McGraw-Hill Education, which is owned by investment funds affiliated with Apollo Global Management LLC (APO), currently indirectly owns approximately 70.1% of the outstanding common shares of McGraw-Hill Ryerson. Following the completion of the transaction, McGraw-Hill Ryerson would be wholly-owned by McGraw-Hill Education.
Investmentaktiengesellschaft für langfristige Investoren TGV, owner of approximately 12.5% of the outstanding common shares of McGraw-Hill Ryerson, has separately entered into an agreement with McGraw-Hill Education to vote its shares in favour of the transaction at a special meeting of McGraw-Hill Ryerson shareholders to be held to approve the transaction.
The proposed transaction price represents a premium of 9.9% over the 90 trading-day volume-weighted average price per share of C$45.51 and 13.9% over the volume-weighted average price per share over the past six months of C$43.90, on the TSX prior to the announcement of the transaction. The transaction values the shares not currently owned by McGraw-Hill Education at approximately C$29.8 million.
The transaction has been approved unanimously by the board of directors of McGraw-Hill Ryerson. In doing so, the board of directors of McGraw-Hill Ryerson determined that the transaction is fair to the shareholders of McGraw-Hill Ryerson (other than McGraw-Hill Education and its related parties) and in the best interests of McGraw-Hill Ryerson and authorized the submission of the arrangement to shareholders of McGraw-Hill Ryerson for their approval at a special meeting of shareholders.
The board of directors of McGraw-Hill Ryerson also has determined unanimously to recommend to McGraw-Hill Ryerson shareholders (other than McGraw-Hill Education and its related parties) that they vote their shares in favour of the transaction.
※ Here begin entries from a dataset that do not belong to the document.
-- ==== Sys2Proof/Certificates/Slice0/Obligations.lean ====
section
/-!
DEFINITION. The statements for the provers. Each docstring names the rules of spec/ its statement rests on; where a
clause is the model's own choice it names the entry of notes/assumptions/ that says so.
-/

open Sys2Proof Sys2Proof.Machine Sys2Proof.Safety

/-! ### The CRC unit and validation -/

/-- R102: the byte-at-a-time form gives the value of the bit-serial loop of R101, for a byte and for a string, with the
polynomial of R100. -/
def Obligations.BytewiseCrcEqualsBitSerial : Prop :=
  (∀ (c : Word16) (d : Byte), crcByteFast c d = crcByte 0x8408#16 c d) ∧
  ∀ (cfg : Config) (s : Bytes) (seed : Word16), cfg.crcPoly = 0x8408#16 →
    s.foldl crcByteFast seed ^^^ crcXorOut = crc16 cfg s seed

/-- R105: data followed by its own check bytes has residue 0, and a string of at least 2 bytes is valid exactly when
its residue is 0; for the polynomial of R100 and any seed, 0x6363 among them. -/
def Obligations.CrcResidueDecidesValidity : Prop :=
  ∀ cfg : Config, cfg.crcPoly = 0x8408#16 →
    (∀ b : Bytes, crc16 cfg (b ++ crcBytes (crc16 cfg b cfg.crcSeed)) cfg.crcSeed = 0#16) ∧
    ∀ f : Bytes, 2 ≤ f.length → (valid cfg f = true ↔ crc16 cfg f cfg.crcSeed = 0#16)

/-- R70, R103, R104: every frame the Frame Codec builds is valid, has its bytes first and its check bytes after them,
low byte first. -/
def Obligations.BuiltFramesAreValid : Prop :=
  (∀ (cfg : Config) (b : Bytes), valid cfg (appendCrc cfg b) = true ∧ dataPart (appendCrc cfg b) = b ∧
    (appendCrc cfg b).length = b.length + 2) ∧
  ∀ c : Word16, ∃ lo hi : Byte, crcBytes c = [lo, hi] ∧ checkValue lo hi = c ∧ lo.toNat = c.toNat % 256 ∧
    hi.toNat = c.toNat / 256

/-- Worked values of spec/95_test_vectors.md (V-CRC-1, V-CRC-11, V-CRC-15, V-CRC-20; V-VAL-3, V-VAL-6). -/
def Obligations.CrcWorkedValues : Prop :=
  crc16 Config.test [0x31#8, 0x32#8, 0x33#8, 0x34#8, 0x35#8, 0x36#8, 0x37#8, 0x38#8, 0x39#8] 0x6363#16 = 0xBF05#16 ∧
  appendCrc Config.test [0xC2#8] = [0xC2#8, 0xE0#8, 0xB4#8] ∧
  appendCrc Config.test [0xF2#8, 0x02#8] = [0xF2#8, 0x02#8, 0x0A#8, 0x72#8] ∧
  appendCrc Config.test [0x02#8, 0x90#8, 0x00#8] = [0x02#8, 0x90#8, 0x00#8, 0xF1#8, 0x09#8] ∧
  valid Config.test [0x02#8, 0x90#8, 0x00#8, 0x09#8, 0xF1#8] = false ∧ valid Config.test [0x63#8] = false

/-! ### Encoding -/

/-- R81: no word selects two rows of the opcode map. -/
def Obligations.CommandRowsAreDisjoint : Prop :=
  commandRows.Pairwise fun a b => ∀ w : Word32, ¬ (w &&& a.mask = a.pattern ∧ w &&& b.mask = b.pattern)

/-- R82: a word with a reserved opcode (0, 9 to 15), or with a bit of `w[7:5]` set, is no instruction. -/
def Obligations.ReservedWordsAreRejected : Prop :=
  ∀ w : Word32, w.toNat % 16 = 0 ∨ 9 ≤ w.toNat % 16 ∨ w.toNat / 32 % 8 ≠ 0 →
    decodeCommand w = .error .reservedEncoding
The transaction will also be subject to certain closing conditions which are customary in transactions of this nature. It is anticipated that the transaction, if approved by shareholders, will be completed by the end of June 2014. As a result of the entering into the transaction, McGraw-Hill Ryerson will not be declaring or paying any dividends prior to the closing of the transaction.